Samuel Leiter (links) und Carletto Bonavigo beim „Phönix aus der Asche“.
Sie halfen beim Aufstellen mit (v.l.): Baggerist Jakob Gurschler, Andreas Pöhl („Die Niederwieser“), Maturant Samuel Leiter, Gregor Holzknecht (Onkel von Carletto) und Motorsägen-Künstler Carletto Bonavigo.

„Phönix aus der Asche“

Als Erinnerung an den Waldbrand und Symbol für den Neuanfang

Publiziert in 10 / 2026 - Erschienen am 19. Mai 2026

Latsch - Wer auf den Annenberger Böden am Sonnenberg in Latsch unterwegs ist, stößt seit dem 12. Mai auf eine besondere Holzskulptur. Es ist dies der „Phönix aus der Asche“, aufgesetzt auf einem verkohlten Kiefer-Baumstamm. Die Holzskulptur erinnert an den großen Waldbrand, bei dem im März 2025 unterhalb von St. Martin im Kofel rund 31 Hektar Wald vollständig zerstört wurden. Insgesamt war eine Waldfläche von ca. 93 Hektar betroffen.

Bleibendes Zeichen

Dass er den großen Waldbrand als Thema für sein Maturaprojekt wählen würde, war für den 18-jährigen Samuel Leiter aus Naturns, der heuer seine Ausbildung an der Fachschule Fürstenburg in Burgeis in der Fachrichtung Forstwirtschaft abschließt, von Anfang an klar. Er hatte 2025 rund 2 Monate nach dem Großbrand ein einwöchiges Schulpraktikum in der Forststation in Latsch absolviert. Dadurch hatte er die Möglichkeit, an Lokalaugenscheinen im Brandgebiet teilzunehmen und die waldbaulichen Maßnahmen kennenzulernen, die von der Forstbehörde ins Auge gefasst wurden. Von der Idee von Samuel Leiter, einen „Phönix aus der Asche“ als Mahnmal, bleibendes Zeichen und als Symbol für den Neuanfang zu schaffen, waren alle sofort begeistert. Die Direktorin der Fachschule Fürstenburg, Monika Aondio, ebenso, wie die Lehrpersonen, die Forststation Latsch, das Forstinspektorat Schlanders und vor allem auch die Gemeindeverwaltung Latsch mit Bürgermeister Mauro Dalla Barba, die die Projektkosten übernahm.

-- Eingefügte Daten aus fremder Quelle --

/-- Settles O20: behind the busy check each write updates its own half of the block. -/
theorem blockWritesStoreTheWord : Obligations.BlockWritesStoreTheWord := by
  refine ⟨fun _ => ⟨rfl, rfl⟩, fun w s => ?_⟩
  obtain ⟨idleH, busyH⟩ := whenIdle_finishWrite s { s with blkH := w }
  obtain ⟨idleL, busyL⟩ := whenIdle_finishWrite s { s with blkL := w }
  exact ⟨fun idle => ⟨idleH idle, idleL idle⟩, fun busy => ⟨busyH busy, busyL busy⟩⟩

/-! ### Reads of CMD, KEY and the block (R174, R177, R179, R180) -/

/-- Settles O16: neither read looks at the state. -/
theorem commandAndKeyReadAsZero : Obligations.CommandAndKeyReadAsZero :=
  ⟨rfl, rfl, fun s => ⟨finishRead_eq s 0, finishRead_eq s 0⟩⟩

theorem readBlock_of_idle {s : State} (idle : s.op = .none) (reg : Word) :
    readBlock s reg = .next (s.returning reg) :=
  readBlock_eq_next.mpr (.inl ⟨idle, rfl⟩)

theorem readBlock_of_busy {s : State} (busy : s.op ≠ .none) (reg : Word) :
    readBlock s reg = .next ({ s with draws := s.draws + 1 }.returning (Config.drawBits 32 s.draws)) :=
  readBlock_eq_next.mpr (.inr ⟨busy, rfl⟩)

/-- Settles O21: an idle unit's read returns the register, a busy one's the next free value. -/
theorem blockReadsReturnTheBlockWhenIdle : Obligations.BlockReadsReturnTheBlockWhenIdle := fun s =>
  ⟨fun idle => ⟨readBlock_of_idle idle s.blkH, readBlock_of_idle idle s.blkL⟩,
   fun busy => ⟨⟨_, readBlock_of_busy busy s.blkH⟩, ⟨_, readBlock_of_busy busy s.blkL⟩⟩⟩

/-! ### STATUS (R26 to R31, R175, R176, R201) -/

theorem toNat_append_eq_add {m n : Nat} (x : BitVec m) (y : BitVec n) :
    (x ++ y).toNat = 2 ^ n * x.toNat + y.toNat := by
  rw [BitVec.toNat_append, ← Nat.shiftLeft_add_eq_or_of_lt y.isLt, Nat.shiftLeft_eq, Nat.mul_comm]

theorem flagWord_eq_setWidth (b : Bool) : flagWord b = (BitVec.ofBool b).setWidth 32 := by
  cases b <;> rfl

/-- R26: the fields of STATUS side by side, ERRCODE at the top. -/
theorem State.statusWord_toNat_eq_append (s : State) :
    s.statusWord.toNat = (s.errCode.bits ++ (BitVec.ofBool s.eovf ++ (BitVec.ofBool s.err ++
      (BitVec.ofBool s.ksv ++ BitVec.ofBool s.busy)))).toNat := by
  simp only [statusWord, flagWord_eq_setWidth, BitVec.toNat_or, BitVec.toNat_append]
  rw [setWidth_shiftLeft_toNat (by decide), setWidth_shiftLeft_toNat (by decide),
    setWidth_shiftLeft_toNat (by decide), setWidth_shiftLeft_toNat (by decide),
    BitVec.toNat_setWidth_of_le (by decide)]
  simp only [Nat.or_assoc]

theorem State.statusWord_toNat (s : State) :
    s.statusWord.toNat =
      16 * s.errCode.bits.toNat + 8 * s.eovf.toNat + 4 * s.err.toNat + 2 * s.ksv.toNat + s.busy.toNat := by
  rw [statusWord_toNat_eq_append]
  simp only [toNat_append_eq_add, BitVec.toNat_ofBool]
  omega

/-- R27: BUSY is 1 exactly while an operation is pending. -/
theorem State.busy_toNat (s : State) : s.busy.toNat = if s.op = .none then 0 else 1 := by
  cases h : s.op <;> simp [State.busy, h]

/-- Settles O17: the word is the sum of its fields at their places, and ERRCODE holds the code of R201. -/
theorem statusReadsItsFields : Obligations.StatusReadsItsFields := by
  refine ⟨rfl, fun s => ⟨s.statusWord, finishRead_eq s _, ?_⟩⟩
  rw [s.statusWord_toNat, s.busy_toNat]
  cases s.errCode <;> rfl

theorem clrErr_eq_decide (w : Word) : clrErr w = decide (w.toNat / 4 % 2 = 1) :=
  Nat.testBit_eq_decide_div_mod_eq

/-- Settles O18: CLR_ERR is bit 2 of the word, and it selects between the two outcomes. -/
theorem statusWriteClearsTheErrorRecord : Obligations.StatusWriteClearsTheErrorRecord := by
  refine ⟨fun _ => rfl, fun w s => ⟨fun set => if_pos ?_, fun clear => if_neg ?_⟩⟩
  · simp [clrErr_eq_decide, set]
  · simp [clrErr_eq_decide, clear]

/-! ### The command port (R172) -/

/-- What WriteCMD(w) makes of the state, but for the value it returns (R172). -/
def State.writeCommand (s : State) (w : Word) : State :=
  if s.op ≠ .none then s.recordError .busy
  else if 4 ≤ w.toNat then s.recordError .badCmd
  else if w = 1 then s.acceptKeygen
  else if w = 2 then (if s.ksv then s.acceptDecrypt else s.recordError .noKey)
  else if w = 3 then s.acceptZeroize
  else s

theorem offerDecrypt_eq (s : State) :
    offerDecrypt s = .next ((if s.ksv then s.acceptDecrypt else s.recordError .noKey).returning 0) := by
  unfold offerDecrypt
  split <;> rfl

theorem exec_wrCmd_of_busy (w : Word) {s : State} (busy : s.op ≠ .none) :
    exec (.wrCmd w) s = .next ((s.recordError .busy).returning 0) :=
  if_pos busy

/-- R172: a busy unit rejects every word; on an idle one each legal word runs its command, and the others are illegal. -/
theorem exec_wrCmd_eq_writeCommand (w : Word) (s : State) :
    exec (.wrCmd w) s = .next ((s.writeCommand w).returning 0) := by
  by_cases idle : s.op = .none
  · obtain rfl | rfl | rfl | rfl | illegal := command_word_cases w
    · refine (exec_wrCmd 0 s).trans ((whenIdle_of_idle idle (finishWrite s)).trans ?_)
      simp [State.writeCommand, idle, finishWrite_eq]
    · refine (exec_wrCmd 1 s).trans ((whenIdle_of_idle idle (finishWrite s.acceptKeygen)).trans ?_)
      simp [State.writeCommand, idle, finishWrite_eq]
    · refine (exec_wrCmd 2 s).trans ((whenIdle_of_idle idle (offerDecrypt s)).trans ?_)
      simp [State.writeCommand, idle, offerDecrypt_eq]
    · refine (exec_wrCmd 3 s).trans ((whenIdle_of_idle idle (finishWrite s.acceptZeroize)).trans ?_)
      simp [State.writeCommand, idle, finishWrite_eq]
    · rw [exec_wrCmd, decodeCommand_of_le illegal, exec_illegalCmd_of_idle w idle]
      simp [State.writeCommand, idle, illegal]
  · rw [exec_wrCmd_of_busy w idle, State.writeCommand, if_pos idle]

/-- Settles O15: WriteCMD(w) is what the command port does with w. -/
theorem commandPortFollowsWriteCmd : Obligations.CommandPortFollowsWriteCmd :=
  ⟨rfl, exec_wrCmd_eq_writeCommand⟩

/-! ### Accesses that raise an error (R183, R184) -/

theorem exec_rsvAccess (a : Access) (off : Byte) (s : State) :
    exec (.rsvAccess a off) s = .next ((s.recordError .badAddr).returning 0) :=
  raiseError_eq s .badAddr

theorem exec_badAccess (a : Access) (sz : BitVec 2) (off : Byte) (s : State) :
    exec (.badAccess a sz off) s = .next ((s.recordError .badAcc).returning 0) :=
  raiseError_eq s .badAcc

/-- Settles O22: such a transaction decodes to RSV_ACCESS, which looks at nothing. -/
theorem reservedOffsetsRaiseBadAddr : Obligations.ReservedOffsetsRaiseBadAddr := by
  refine ⟨exec_rsvAccess, fun t s size aligned offset => ?_⟩
  obtain ⟨a, off, decoded⟩ := (decodeAccess_isRsvAccess_iff t).mpr ⟨size, aligned, offset⟩
  rw [hostAccess, decode, decoded]
  exact exec_rsvAccess a off s

/-- Settles O23: such a transaction decodes to BAD_ACCESS, which looks at nothing. -/
theorem illFormedAccessesRaiseBadAcc : Obligations.IllFormedAccessesRaiseBadAcc := by
  refine ⟨exec_badAccess, fun t s illFormed => ?_⟩
  obtain ⟨a, sz, off, decoded⟩ := (decodeAccess_isBadAccess_iff t).mpr illFormed
  rw [hostAccess, decode, decoded]
  exact exec_badAccess a sz off s

end Sys2Proof.Machine
end

section
/-! PROOFS. The step an event makes: a host access is its decoded instruction (43_control.md R185; 20_memory.md R54), a
completion is the completion step of the pending operation (R173). -/

namespace Sys2Proof.Machine

/-- Settles O7: the schedule's first event is the one that runs. -/
theorem stepRunsTheDecodedAccess : Obligations.StepRunsTheDecodedAccess :=
  fun _ _ _ next => takeStep_cons next

section
variable {s : State} {rest : List Event} (next : s.schedule = .complete :: rest)
include next

theorem step_complete : step s = completeOp { s with schedule := rest } :=
  takeStep_cons next

theorem step_completes_keygen (pending : s.op = .keygen) :
    step s = .next { s with schedule := rest }.keygenDone :=
  (step_complete next).trans (completeOp_eq_next.mpr (.inr (.inl ⟨pending, rfl⟩)))

theorem step_completes_zeroize (pending : s.op = .zeroize) :
    step s = .next { s with schedule := rest }.zeroizeDone :=
  (step_complete next).trans (completeOp_eq_next.mpr (.inr (.inr (.inr ⟨pending, rfl⟩))))

/-- R137: without a block from DecryptBlock the completion is the model fault. -/
theorem step_faults_decrypt (pending : s.op = .decrypt)
    (noBlock : decryptBlock Config.sbox s.blkH s.blkL s.ks = none) : step s = .fault .sboxIndexRange :=
  (step_complete next).trans (completeOp_eq_fault.mpr ⟨pending, noBlock⟩)

end

/-- Settles O31: the completion's next state, field by field. -/
theorem keygenCompletionInstallsTheKeystream : Obligations.KeygenCompletionInstallsTheKeystream :=
  fun _ _ next pending => ⟨_, step_completes_keygen next pending,
    rfl, rfl, rfl, rfl, rfl, rfl, rfl, rfl, rfl, rfl, rfl, rfl, rfl⟩

/-- Settles O32: what DecryptBlock answers decides between the next state and the fault. -/
theorem decryptCompletionWritesThePlaintext : Obligations.DecryptCompletionWritesThePlaintext := by
  refine fun s rest next pending => ⟨fun b answer => ?_, step_faults_decrypt next pending⟩
  exact ⟨_, (step_completes_decrypt next pending).mpr ⟨b, answer, rfl⟩,
    rfl, rfl, rfl, rfl, rfl, rfl, rfl, rfl, rfl, rfl, rfl, rfl⟩

/-- Settles O33: the erased keystream is 48 zero words. -/
theorem zeroizeCompletionErasesTheSecrets : Obligations.ZeroizeCompletionErasesTheSecrets :=
  fun _ _ next pending => ⟨Vector.replicate 48 0, fun _ => Vector.getElem_replicate _,
    step_completes_zeroize next pending⟩

end Sys2Proof.Machine
end

section
/-! PROOFS. A clock cycle as events of the untimed CORE (43_control.md R173, R185; 70_reset_and_hazards.md R238): no event looks
at the events still to come, so a cycle's access and completion, put in the schedule, run there as against the clock. -/

namespace Sys2Proof.Machine

/-! ### No event looks at the events still to come (R185) -/

/-- The state with another list of events still to come (log 1). -/
def State.withSchedule (s : State) (events : List Event) : State := { s with schedule := events }

@[simp] theorem State.withSchedule_ksv (s : State) (l : List Event) : (s.withSchedule l).ksv = s.ksv := rfl

/-- An outcome whose next state has another list of events still to come. -/
def rescheduled (l : List Event) (o : Result) : Result := andThen o fun t => .next (t.withSchedule l)

section
variable (s : State) (l : List Event)

theorem whenIdle_withSchedule {k k' : Result} (h : k' = rescheduled l k) :
    whenIdle (s.withSchedule l) k' = rescheduled l (whenIdle s k) := by
  by_cases idle : s.op = .none
  · rw [whenIdle_of_idle idle, whenIdle_of_idle (s := s.withSchedule l) idle, h]
  · rw [whenIdle_of_busy idle, whenIdle_of_busy (s := s.withSchedule l) idle]
    rfl

theorem offerDecrypt_withSchedule : offerDecrypt (s.withSchedule l) = rescheduled l (offerDecrypt s) := by
  rw [offerDecrypt_eq, offerDecrypt_eq, State.withSchedule_ksv]
  cases s.ksv <;> rfl

theorem readBlock_withSchedule (reg : Word) : readBlock (s.withSchedule l) reg = rescheduled l (readBlock s reg) := by
  by_cases idle : s.op = .none
  · rw [readBlock_of_idle idle, readBlock_of_idle (s := s.withSchedule l) idle]
    rfl
  · rw [readBlock_of_busy idle, readBlock_of_busy (s := s.withSchedule l) idle]
    rfl

theorem execWrStatus_withSchedule (w : Word) :
    execWrStatus w (s.withSchedule l) = rescheduled l (execWrStatus w s) := by
  unfold execWrStatus
  split <;> rfl

/-- The command port is left to `exec_withSchedule`, which goes through the command its word stands for. -/
theorem exec_withSchedule_of_ne_wrCmd {i : Instr} (hi : ∀ w, i ≠ .wrCmd w) :
    exec i (s.withSchedule l) = rescheduled l (exec i s) := by
  cases i with
  | wrCmd w => exact absurd rfl (hi w)
  | nop | keygen | zeroize | illegalCmd | wrKey | wrBlkH | wrBlkL => exact whenIdle_withSchedule s l rfl
  | decrypt => exact whenIdle_withSchedule s l (offerDecrypt_withSchedule s l)
  | wrStatus w => exact execWrStatus_withSchedule s l w
  | rdBlkH => exact readBlock_withSchedule s l s.blkH
  | rdBlkL => exact readBlock_withSchedule s l s.blkL
  | rdCmd | rdStatus | rdKey | rsvAccess | badAccess => rfl

theorem decodeCommand_ne_wrCmd (w v : Word) : decodeCommand w ≠ .wrCmd v := by
  unfold decodeCommand
  split_ifs <;> exact nofun

theorem exec_withSchedule (i : Instr) : exec i (s.withSchedule l) = rescheduled l (exec i s) := by
  cases i with
  | wrCmd w =>
    rw [exec_wrCmd, exec_wrCmd]
    exact exec_withSchedule_of_ne_wrCmd s l (decodeCommand_ne_wrCmd w)
  | _ => exact exec_withSchedule_of_ne_wrCmd s l nofun

theorem completeOp_withSchedule : completeOp (s.withSchedule l) = rescheduled l (completeOp s) := by
  cases h : completeOp s with
  | next t =>
    refine completeOp_eq_next.mpr ?_
    obtain ⟨op, rfl⟩ | ⟨op, rfl⟩ | ⟨op, b, answer, rfl⟩ | ⟨op, rfl⟩ := completeOp_eq_next.mp h
    · exact .inl ⟨op, rfl⟩
    · exact .inr (.inl ⟨op, rfl⟩)
    · exact .inr (.inr (.inl ⟨op, b, answer, rfl⟩))
    · exact .inr (.inr (.inr ⟨op, rfl⟩))
  | fault f => exact completeOp_eq_fault.mpr (completeOp_eq_fault (s := s).mp h)
  | refused q => exact absurd h (completeOp_ne_refused s q)

theorem runEvent_withSchedule (e : Event) : runEvent e (s.withSchedule l) = rescheduled l (runEvent e s) := by
  cases e with
  | access t => exact exec_withSchedule s l _
  | complete => exact completeOp_withSchedule s l
  | reset => rfl

end
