-- ==== Sys2Proof/Decode.lean ====
section
/-! DEFINITION. The decoder, total on every word and every list of bytes, and the encoder, both written from
spec/opcode_table.json and 30_encoding.md R111-R121. -/

namespace Sys2Proof

/-- Why a word is not an instruction of this machine. Each case raises IllegalInstruction (30_encoding.md R125); the
names tell the cases apart for a reader only (assumption log 24). -/
inductive Reject where
  /-- Fewer than four bytes were given. -/
  | truncated
  /-- Bits [1:0] are not 11: a 16-bit-length encoding (R110). -/
  | compressed
  /-- Bits [4:0] are 11111: the start of a longer encoding (R110). -/
  | longEncoding
  /-- A row of the table that exists only when XLEN = 64 (R125). -/
  | rv64Only
  /-- No row of the table for any XLEN (R125). -/
  | noRow
deriving DecidableEq, Repr

/-! ## Fields of a word (30_encoding.md R111) -/

/-- `rd`, bits 11:7. -/
def rdOf (w : InstrWord) : RegNum := w.extractLsb' 7 5

/-- `rs1`, bits 19:15; the field that also holds `uimm` (R114). -/
def rs1Of (w : InstrWord) : RegNum := w.extractLsb' 15 5

/-- `rs2`, bits 24:20; the field that also holds a 5-bit `shamt` (R114). -/
def rs2Of (w : InstrWord) : RegNum := w.extractLsb' 20 5

/-- `shamt[5:0]`, bits 25:20 (R114); on RV32 the row's mask makes bit 25 zero. -/
def shamt6 (w : InstrWord) : BitVec 6 := w.extractLsb' 20 6

/-- The I-immediate, bits 31:20; the field that also holds `csr` (R113, R114). -/
def immI (w : InstrWord) : BitVec 12 := w.extractLsb' 20 12

/-- The S-immediate, bits 31:25 and 11:7 (R113). -/
def immS (w : InstrWord) : BitVec 12 := w.extractLsb' 25 7 ++ w.extractLsb' 7 5

/-- The B offset, with its implicit bit 0 (R113). -/
def offB (w : InstrWord) : BitVec 13 :=
  w.extractLsb' 31 1 ++ w.extractLsb' 7 1 ++ w.extractLsb' 25 6 ++ w.extractLsb' 8 4 ++ 0#1

/-- The U field, bits 31:12 (R113). -/
def immU (w : InstrWord) : BitVec 20 := w.extractLsb' 12 20

/-- The J offset, with its implicit bit 0 (R113). -/
def offJ (w : InstrWord) : BitVec 21 :=
  w.extractLsb' 31 1 ++ w.extractLsb' 12 8 ++ w.extractLsb' 20 1 ++ w.extractLsb' 21 10 ++ 0#1

/-- `fm` of FENCE, bits 31:28 (R114). -/
def fmOf (w : InstrWord) : BitVec 4 := w.extractLsb' 28 4

/-- `pred` of FENCE, bits 27:24 (R114). -/
def predOf (w : InstrWord) : BitVec 4 := w.extractLsb' 24 4

/-- `succ` of FENCE, bits 23:20 (R114). -/
def succOf (w : InstrWord) : BitVec 4 := w.extractLsb' 20 4

/-! ## The opcode table (30_encoding.md R120) -/

/-- One row of spec/opcode_table.json. -/
structure Row where
  mnemonic : String
  /-- The card's operand form (30_encoding.md R130). -/
  form : String
  pattern : InstrWord
  mask : InstrWord
  on32 : Bool
  on64 : Bool
  build : InstrWord → Instr

/-- The row is valid for this XLEN (R120). -/
def Row.valid (r : Row) (xl : Xlen) : Bool :=
  match xl with
  | .rv32 => r.on32
  | .rv64 => r.on64

/-- A word decodes to a row iff the row is valid for XLEN and the masked word is the pattern (R120). -/
def Row.hits (r : Row) (xl : Xlen) (w : InstrWord) : Bool :=
  r.valid xl && (w &&& r.mask == r.pattern)

/-- Shifts (40_shifts.md R140-R151). -/
def shiftRows : List Row :=
  [⟨"SLL", "SLL rd,rs1,rs2", 0x00001033, 0xFE00707F, true, true, fun w => .sll (rdOf w) (rs1Of w) (rs2Of w)⟩,
   ⟨"SLLI", "SLLI rd,rs1,shamt", 0x00001013, 0xFE00707F, true, false, fun w => .slli (rdOf w) (rs1Of w) (shamt6 w)⟩,
   ⟨"SLLI", "SLLI rd,rs1,shamt", 0x00001013, 0xFC00707F, false, true, fun w => .slli (rdOf w) (rs1Of w) (shamt6 w)⟩,
   ⟨"SRL", "SRL rd,rs1,rs2", 0x00005033, 0xFE00707F, true, true, fun w => .srl (rdOf w) (rs1Of w) (rs2Of w)⟩,
   ⟨"SRLI", "SRLI rd,rs1,shamt", 0x00005013, 0xFE00707F, true, false, fun w => .srli (rdOf w) (rs1Of w) (shamt6 w)⟩,
   ⟨"SRLI", "SRLI rd,rs1,shamt", 0x00005013, 0xFC00707F, false, true, fun w => .srli (rdOf w) (rs1Of w) (shamt6 w)⟩,
   ⟨"SRA", "SRA rd,rs1,rs2", 0x40005033, 0xFE00707F, true, true, fun w => .sra (rdOf w) (rs1Of w) (rs2Of w)⟩,
   ⟨"SRAI", "SRAI rd,rs1,shamt", 0x40005013, 0xFE00707F, true, false, fun w => .srai (rdOf w) (rs1Of w) (shamt6 w)⟩,
   ⟨"SRAI", "SRAI rd,rs1,shamt", 0x40005013, 0xFC00707F, false, true, fun w => .srai (rdOf w) (rs1Of w) (shamt6 w)⟩,
   ⟨"SLLW", "SLLW rd,rs1,rs2", 0x0000103B, 0xFE00707F, false, true, fun w => .sllw (rdOf w) (rs1Of w) (rs2Of w)⟩,
   ⟨"SLLIW", "SLLIW rd,rs1,shamt", 0x0000101B, 0xFE00707F, false, true, fun w => .slliw (rdOf w) (rs1Of w) (rs2Of w)⟩,
   ⟨"SRLW", "SRLW rd,rs1,rs2", 0x0000503B, 0xFE00707F, false, true, fun w => .srlw (rdOf w) (rs1Of w) (rs2Of w)⟩,
   ⟨"SRLIW", "SRLIW rd,rs1,shamt", 0x0000501B, 0xFE00707F, false, true, fun w => .srliw (rdOf w) (rs1Of w) (rs2Of w)⟩,
   ⟨"SRAW", "SRAW rd,rs1,rs2", 0x4000503B, 0xFE00707F, false, true, fun w => .sraw (rdOf w) (rs1Of w) (rs2Of w)⟩,
   ⟨"SRAIW", "SRAIW rd,rs1,shamt", 0x4000501B, 0xFE00707F, false, true, fun w => .sraiw (rdOf w) (rs1Of w) (rs2Of w)⟩]
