-- ==== Sys2Proof/Machine/Operands.lean ====
section
/-! DEFINITION. The operand forms (00_scope.md R12, 30_encoding.md R113, R114, 46_loads_stores.md R210). The register
operands are `State.x` of Machine/Ops.lean. -/

namespace Sys2Proof.Machine

/-- The I- or S-immediate: 12 bits sign-extended to XLEN (30_encoding.md R113). -/
def imm12 (s : State) (imm : BitVec 12) : Word := sextX s.xlen imm

/-- The U-immediate: the 20-bit field with twelve zeros below it, sign-extended to XLEN (30_encoding.md R113). -/
def immUpper (s : State) (imm : BitVec 20) : Word := sextX s.xlen (imm ++ 0#12)

/-- The zero-extended 5-bit immediate of the CSR instructions (30_encoding.md R114). -/
def uimm5 (s : State) (uimm : BitVec 5) : Word := zextX s.xlen uimm

/-- The shift amount of the register forms: the low log2(XLEN) bits of `x[rs2]` (40_shifts.md R140). -/
def shiftAmount (s : State) (rs2 : RegNum) : Nat :=
  match s.xlen with
  | .rv32 => ((s.x rs2).extractLsb' 0 5).toNat
  | .rv64 => ((s.x rs2).extractLsb' 0 6).toNat

/-- The shift amount of the `W` register forms: the low 5 bits of `x[rs2]` (40_shifts.md R146). -/
def shiftAmountW (s : State) (rs2 : RegNum) : Nat := ((s.x rs2).extractLsb' 0 5).toNat

/-- The effective address of a load or store, modulo 2^XLEN (46_loads_stores.md R210). -/
def effectiveAddress (s : State) (rs1 : RegNum) (imm : BitVec 12) : Word :=
  narrow s.xlen (s.x rs1 + imm12 s imm)

/-- The target of a pc-relative transfer, modulo 2^XLEN (43_branches_jumps.md R180). -/
def relativeTarget (s : State) {n : Nat} (off : BitVec n) : Word :=
  narrow s.xlen (s.pc + sextX s.xlen off)

/-- The target of JALR: the sum with bit 0 cleared (43_branches_jumps.md R188). -/
def jalrTarget (s : State) (rs1 : RegNum) (imm : BitVec 12) : Word :=
  clearBit0 (narrow s.xlen (s.x rs1 + imm12 s imm))

end Sys2Proof.Machine
end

16 Stunden mit der Motorsäge

Für die Anfertigung seines Entwurfs für den Phönix konnte Samuel den talentierter Motorsägen-Künstler Carletto Bonavigo aus Laas gewinnen. 16 Stunden lang hat Carletto in Tschengls mit der Motorsäge gearbeitet, um aus dem Stamm einer Urlärche aus Langtaufers den rund 2,2 Meter hohen Phönix zu schaffen. Spannende Momente erlebten alle Beteiligten, als die ca. 250 kg schwere Skulptur am 12. Mai bei starkem Nordwind auf einer ausgewählten Stelle auf den Annenberger Böden aufgestellt wurde. Die Firma „Die Niederwieser des Andreas Pöhl“ hatte schon im Vorfeld ein Betonfundament gegossen und zwei U-Schienen aus Metall als Halterung für den verkohlten Stamm einer Kiefer einbetoniert. Am 12. Mai wurde der Baumstamm verankert und der „Phönix“ darauf aufgesetzt und fixiert. 

Schautafel mit Infos

Mittlerweile wurde bei der Skulptur auch eine Info-Tafel angebracht. Über einen QR-Code erfährt man viel Wissenswertes rund um den Waldbrand in deutscher, italienischer und englischer Sprache. Auch zu Fotos hat man Zugang. In die Löscharbeiten gewinnt man ebenso Einblick, wie in die Wiederaufforstung, bei der es vor allem darum geht, laubholzreiche Mischwälder zu errichten.